Having different methods would solve those issues. With a toDebugString() method, one wouldn’t have to document anything, because the javadoc I paraphrased above would already be contained in the Object class. And the toString() method would only be present for classes that do provide a defined value representation that makes sense on the business/domain level of the class.
invalidname
9 hours ago
It is not but strings are cached (interned) in Java which is a different thing.
layer8
5 hours ago
String literals are interned, strings in general aren’t.
specialist
8 hours ago
Ya. Hindsight's 20/20.
I've half expected the Java/JVM team to change Object to extend a new "NakedObject", and implementing new interfaces Equalable, Hashable, Finalizable, and Waitable. (Current interface Clonable is a goof, so maybe deprecate it and replace with Copyable.)
Then "NakedObject" would only need getClass method, right?
Then values and records could also extend NakedObject, right?
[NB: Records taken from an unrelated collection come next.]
-- ==== Sys2Proof/Tests/Slice0.lean ====
section
/-! SUPPORT. The model's own tests: operands that WellFormed refuses, command words written bit by bit from the encoding
(spec/30_encoding.md R100, R107), the spec's own vectors (spec/95_test_vectors.md, cited by their ids), and for every
statement that has hypotheses a state and operands that meet them. -/

open Sys2Proof Sys2Proof.Machine

namespace Sys2Proof.Tests

-- One theorem at a time: evaluated side by side, they would take a thread's stack each.
set_option Elab.async false

/-! ### Helpers -/

/-- The state with exactly one command issued: this word, this operand record. -/
def issued (s : State) (w : Word) (o : Operands) : State := { s with pending := [⟨w, o⟩] }

/-- The state after one step that runs this word. -/
def after (s : State) (w : Word) (o : Operands) : State :=
  match step (issued s w o) with
  | .next t => t
  | _ => s

/-- The result record of one step that runs this word. -/
def answer (s : State) (w : Word) (o : Operands) : Result := (after s w o).result

/-- The state after some words, from reset. -/
def loaded (l : List (Word × Operands)) : State := l.foldl (fun s c => after s c.1 c.2) State.reset

/-- L1-4's configuration: start 01 02, end 03 04, M = 16. -/
def seState : State :=
  loaded [(0x01, { k := 0, buf := [1, 2] }), (0x01, { k := 1, buf := [3, 4] }), (0x05, { tokens := [0x80, 2, 0x81] }),
    (0x08, { word := 16 }), (0x30, {})]

/-- P1's configuration: L1-5's, with CRCLIST[R] = [data#]. -/
def lenState : State :=
  loaded [(0x01, { k := 0, buf := [1, 2] }), (0x04, { word := 1 }), (0x05, { tokens := [0x80, 1, 2, 3] }),
    (0x07, { tokens := [2] }), (0x06, { tokens := [2] }), (0x08, { word := 16 }), (0x30, {})]

/-- P5's configuration: staffed, CRC-16 low byte first. -/
def staffState : State :=
  loaded [(0x01, { k := 0, buf := [1, 2] }), (0x02, { word := 0x110, pat := 4 }), (0x03, { word := 0xD }),
    (0x04, { word := 1 }), (0x05, { tokens := [0x80, 1, 2, 3] }), (0x07, { tokens := [2] }),
    (0x06, { tokens := [0x80, 1, 2] }), (0x08, { word := 32 }), (0x30, {})]

/-- P3's fault: a COMMIT that raised E_CFG_NO_START. -/
def faultState : State :=
  loaded [(0x01, { k := 0, buf := [1, 2] }), (0x05, { tokens := [2, 0x80] }), (0x08, { word := 16 }), (0x30, {})]

/-- L1-2's value list. -/
def listL12 : List Value := [.bool true, .int .u8 1, .int .u16 1, .int .u32 1, .int .u64 1]

/-- L1-1's buffer. -/
def bufL11 : Buffer := [0xfe, 0xfe, 0x00, 0x06, 0x04, 0x09, 0x00, 0x00, 0x21, 0x00, 0x00]

/-! ### WellFormed -/

theorem test_wf_refuses_i8_above : Value.wf (.int .i8 128) = false := by decide
theorem test_wf_refuses_i16_below : Value.wf (.int .i16 (-32769)) = false := by decide
theorem test_wf_refuses_i32_above : Value.wf (.int .i32 0x80000000) = false := by decide
theorem test_wf_refuses_i64_below : Value.wf (.int .i64 (-0x8000000000000001)) = false := by decide
theorem test_wf_refuses_u8_negative : Value.wf (.int .u8 (-1)) = false := by decide
theorem test_wf_refuses_u16_above : Value.wf (.int .u16 0x10000) = false := by decide
theorem test_wf_refuses_u32_above : Value.wf (.int .u32 0x100000000) = false := by decide
theorem test_wf_refuses_u64_above : Value.wf (.int .u64 0x10000000000000000) = false := by decide
theorem test_wf_refuses_f32_pattern : Value.wf (.flt .f32 0x100000000) = false := by decide
theorem test_wf_refuses_f64_pattern : Value.wf (.flt .f64 0x10000000000000000) = false := by decide
theorem test_wf_refuses_range_minimum : Value.wf (.rngInt .u8 (some (-1)) none) = false := by decide
theorem test_wf_refuses_range_maximum : Value.wf (.rngInt .i8 none (some 128)) = false := by decide
theorem test_wf_refuses_float_range : Value.wf (.rngFlt .f32 (some 0x100000000) none) = false := by decide
theorem test_wf_refuses_record_exact : RawRec.wf { i8 := { point := some 200 } } = false := by decide
theorem test_wf_refuses_record_minimum : RawRec.wf { u16 := { min := some (-1) } } = false := by decide
theorem test_wf_refuses_record_maximum : RawRec.wf { f64 := { max := some 0x10000000000000000 } } = false := by decide
theorem test_wf_refuses_operand_list : Operands.wf { vals := [.bool true, .int .u8 256] } = false := by decide
theorem test_wf_accepts_boundaries :
    Operands.wf { val := .int .i8 (-128), vals := [.int .u64 0xFFFFFFFFFFFFFFFF], record := { i16 := { max := some 32767 } } }
      = true := by decide

/-! ### Decoding: one word for every command, field by field -/

theorem test_decode_setconst : decodeTableWord 32 0b0000000000000000000_00_0_0_0_00000001 = some .setconst := by decide
theorem test_decode_setstaff : decodeTableWord 32 0b0000000000000000000_00_0_0_0_00000010 = some .setstaff := by decide
theorem test_decode_setcrc : decodeTableWord 32 0b0000000000000000000_00_0_0_0_00000011 = some .setcrc := by decide
theorem test_decode_setlen : decodeTableWord 32 0b0000000000000000000_00_0_0_0_00000100 = some .setlen := by decide
theorem test_decode_setfmt : decodeTableWord 32 0b0000000000000000000_10_0_0_0_00000101 = some (.setfmt .e) := by decide
theorem test_decode_setcrclist :
    decodeTableWord 32 0b0000000000000000000_01_0_0_0_00000110 = some (.setcrclist .w) := by decide
theorem test_decode_setlenlist :
    decodeTableWord 32 0b0000000000000000000_00_0_0_0_00000111 = some (.setlenlist .r) := by decide
theorem test_decode_setmax : decodeTableWord 32 0b0000000000000000000_00_0_0_0_00001000 = some .setmax := by decide
theorem test_decode_status : decodeTableWord 32 0b0000000000000000000_00_0_0_0_00001001 = some .status := by decide
theorem test_decode_reset : decodeTableWord 32 0b0000000000000000000_00_0_0_0_00001010 = some .reset := by decide
theorem test_decode_type : decodeTableWord 32 0b0000000000000000000_00_0_0_0_00010000 = some .type := by decide
theorem test_decode_lenbit : decodeTableWord 32 0b0000000000000000000_00_0_0_0_00010001 = some .lenbit := by decide
theorem test_decode_write : decodeTableWord 32 0b0000000000000000000_00_0_0_1_00010010 = some (.write .le) := by decide
theorem test_decode_check : decodeTableWord 32 0b0000000000000000000_00_0_1_0_00010011 = some (.check .be .g16) := by decide
theorem test_decode_hexdec : decodeTableWord 32 0b0000000000000000000_00_0_0_0_00010100 = some .hexdec := by decide
theorem test_decode_durparse : decodeTableWord 32 0b0000000000000000000_00_0_0_0_00010101 = some .durparse := by decide
theorem test_decode_countbit :
    decodeTableWord 32 0b0000000000000000000_00_0_1_0_00100000 = some (.countbit .g16) := by decide
theorem test_decode_pack8 : decodeTableWord 32 0b0000000000000000000_00_0_0_1_00100001 = some (.pack8 .le) := by decide
theorem test_decode_pack16 : decodeTableWord 32 0b0000000000000000000_00_0_0_0_00100010 = some (.pack16 .be) := by decide
theorem test_decode_commit : decodeTableWord 32 0b0000000000000000000_00_0_0_0_00110000 = some .commit := by decide
theorem test_decode_splitse :
    decodeTableWord 32 0b0000000000000000000_01_1_0_0_01000000 = some (.splitse true .w) := by decide
theorem test_decode_splitlen :
    decodeTableWord 32 0b0000000000000000000_10_0_0_0_01000001 = some (.splitlen false .e) := by decide
theorem test_decode_stuff : decodeTableWord 32 0b0000000000000000000_00_0_0_0_01010000 = some .stuff := by decide
theorem test_decode_unstuff : decodeTableWord 32 0b0000000000000000000_00_0_0_0_01010001 = some .unstuff := by decide
theorem test_decode_mod256 : decodeTableWord 32 0b0000000000000000000_00_0_0_0_01100000 = some .mod256 := by decide
theorem test_decode_crc16 : decodeTableWord 32 0b0000000000000000000_00_0_0_1_01100001 = some (.crc16 .le) := by decide
theorem test_decode_chksum : decodeTableWord 32 0b0000000000000000000_00_0_0_0_01100010 = some .chksum := by decide
theorem test_decode_calclen : decodeTableWord 32 0b0000000000000000000_01_0_0_0_01100011 = some (.calclen .w) := by decide
theorem test_decode_calccrc : decodeTableWord 32 0b0000000000000000000_00_0_0_0_01100100 = some (.calccrc .r) := by decide
theorem test_decode_build : decodeTableWord 32 0b0000000000000000000_10_0_0_0_01100101 = some (.build .e) := by decide
theorem test_decode_verify : decodeTableWord 32 0b0000000000000000000_01_0_0_0_01100110 = some (.verify .w) := by decide

/-- L2-CTL-13 to 15, L2-VAL-26, L2-SPL-37 and R108's edges: illegal words. -/
theorem test_decode_refuses :
    [0x00000110, 0x00002009, 0x00000016, 0x00000212, 0x00001840, 0x00000000, 0x0000000B, 0x00000067, 0x80000061].map
      (decodeTableWord 32) = List.replicate 9 none := by decide

/-- R110's example, an inadmissible suffix, and L2-STF's rule by R111's pseudo-command. -/
theorem test_assemble_lines :
    assembleLine .reset "CHECK.LE.G16 val=U8(7), buf=[07 00], cur=0".toList =
      some ⟨0x00000313, { val := .int .u8 7, buf := [7, 0], cur := 0 }⟩ ∧
    assembleLine .reset "WRITE.G16 val=BOOL(true)".toList = none ∧
    assembleLine .reset "LOADSTAFF esc=0x10, pattern=[02]".toList = some ⟨0x00000002, { word := 0x110, pat := 4 }⟩ := by
  decide +kernel

/-! ### The spec's vectors -/

/-- L2-CTL-4, and R801's example. -/
theorem test_setconst :
    (after .reset 0x01 { k := 0, buf := [1, 2] }).consts[0] = ⟨true, [1, 2]⟩ ∧
      after .reset 0x01 { k := 128 } = { State.reset with result := { status := .operand } } := by decide +kernel

/-- R802's example, and L2-CTL-1. -/
theorem test_setstaff :
    (after .reset 0x02 { word := 0x110, pat := 4 }).rule = some ⟨0x10, 4⟩ ∧
      after .reset 0x02 { word := 0x200 } = { State.reset with result := { status := .operand } } := by decide +kernel

/-- L2-CTL-5, and L2-CTL-2. -/
theorem test_setcrc :
    let s := after .reset 0x03 { word := 5 }
    (s.alg = 1 ∧ s.cord = .le ∧ s.crcStaffed = false) ∧ answer .reset 0x03 { word := 0x10 } = { status := .operand } := by
  decide +kernel

/-- L2-CTL-3, with R37's fields. -/
theorem test_setlen :
    let s := after .reset 0x04 { word := 0x54 }
    (s.lenWidth = 4 ∧ s.lenStaffed = true ∧ s.lenCountsWire = false ∧ s.lord = .le) ∧
      answer .reset 0x04 { word := 0x80 } = { status := .operand } := by decide +kernel

/-- R805's example, and L2-CTL-11: the fault is checked before the lock. -/
theorem test_setfmt :
    (after .reset 0x05 { tokens := [0x80, 1, 2, 3] }).fmt = ⟨[0x80, 1, 2, 3], [], []⟩ ∧
      answer faultState 0x05 {} = { status := .faulted } := by decide +kernel

/-- R806's example. -/
theorem test_setcrclist : (after .reset 0x806 { tokens := [2] }).crcList = ⟨[], [2], []⟩ := by decide +kernel

/-- R807's example, for action E. -/
theorem test_setlenlist : (after .reset 0x1007 { tokens := [2] }).lenList = ⟨[], [], [2]⟩ := by decide +kernel

/-- L2-CTL-6. -/
theorem test_setmax :
    (after .reset 0x08 { word := 256 }).maxFrame = 256 ∧ answer lenState 0x08 { word := 32 } = { status := .locked } := by
  decide +kernel

/-- L2-CTL-7, 8, 9. -/
theorem test_status :
    answer .reset 0x09 {} = { stat := some 0 } ∧ answer lenState 0x09 {} = { stat := some 0x100 } ∧
      answer faultState 0x09 {} = { stat := some 0x223 } := by decide +kernel

/-- L2-CTL-16. -/
theorem test_reset : after faultState 0x0A {} = State.reset := by decide +kernel

/-- L2-VAL-1, 2, 3, 4, 5. -/
theorem test_type :
    [{ i16 := { point := some 5, min := some 1 } }, { u8 := { max := some 9 } }, {},
      { i8 := { point := some 1 }, bool := some true }, { f64 := { min := some 0x3FE0000000000000 } }].map
      (fun r => answer .reset 0x10 { record := r }) =
    [{ kind := some 0x02 }, { kind := some 0x15 }, { kind := some 0 }, { status := .valueMultikind },
      { kind := some 0x1A }] := by decide +kernel

/-- L2-VAL-9, 10, 11, 12, 13. -/
theorem test_lenbit :
    [.rngInt .i32 none (some 7), .str [0x61, 0x62, 0x63], .bytes [0x30, 0x78, 0x30, 0x31, 0x30, 0x32],
      .bytes [0x30, 0x78, 0x7a, 0x7a], .time [0x32, 0x6d, 0x73]].map (fun v => answer .reset 0x11 { val := v }) =
    [{ n := some 32 }, { n := some 24 }, { n := some 16 }, { status := .hex }, { n := some 0 }] := by decide +kernel

/-- L2-VAL-14, 15, 16, 19. -/
theorem test_write :
    answer .reset 0x112 { val := .int .i16 (-2) } = { bytes := some [0xfe, 0xff] } ∧
    answer .reset 0x012 { val := .int .i16 (-2) } = { bytes := some [0xff, 0xfe] } ∧
    answer .reset 0x012 { val := .int .i8 (-1) } = { bytes := some [0xff] } ∧
    answer .reset 0x112 { val := .flt .f64 0x3FF0000000000000 } = { bytes := some [0, 0, 0, 0, 0, 0, 0xf0, 0x3f] } := by
  decide +kernel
Then equals and clone/copy could be generic, right?
--
Alternately, maybe prevent the gotchas with missing equals, hashCode, and toString by having the runtime autogenerate something reasonable.
layer8
6 hours ago
This would break the invariant that x instanceof Object is true for all non-primitive values x. This assumption is baked into too much code and too many APIs.
For example, you couldn’t add a NakedObject-but-not-Object to a java.util.List, because what Object would List::get(index) then return for it? (Note that the List’s type parameter doesn’t exist at runtime and may also not exist at compile time.)
masklinn
8 hours ago
> maybe prevent the gotchas with missing equals, hashCode, and toString
There's no actual gotcha to them not existing. It works perfectly fine in haskell or rust for instance.
Although it's not a fundamentally useful change to make objects for which a sensible equals/hashcode is trivial not have it, and still have it for objects for which it's not. So without the ability to reach back and remove those properties being universal I fail to see what the point would be.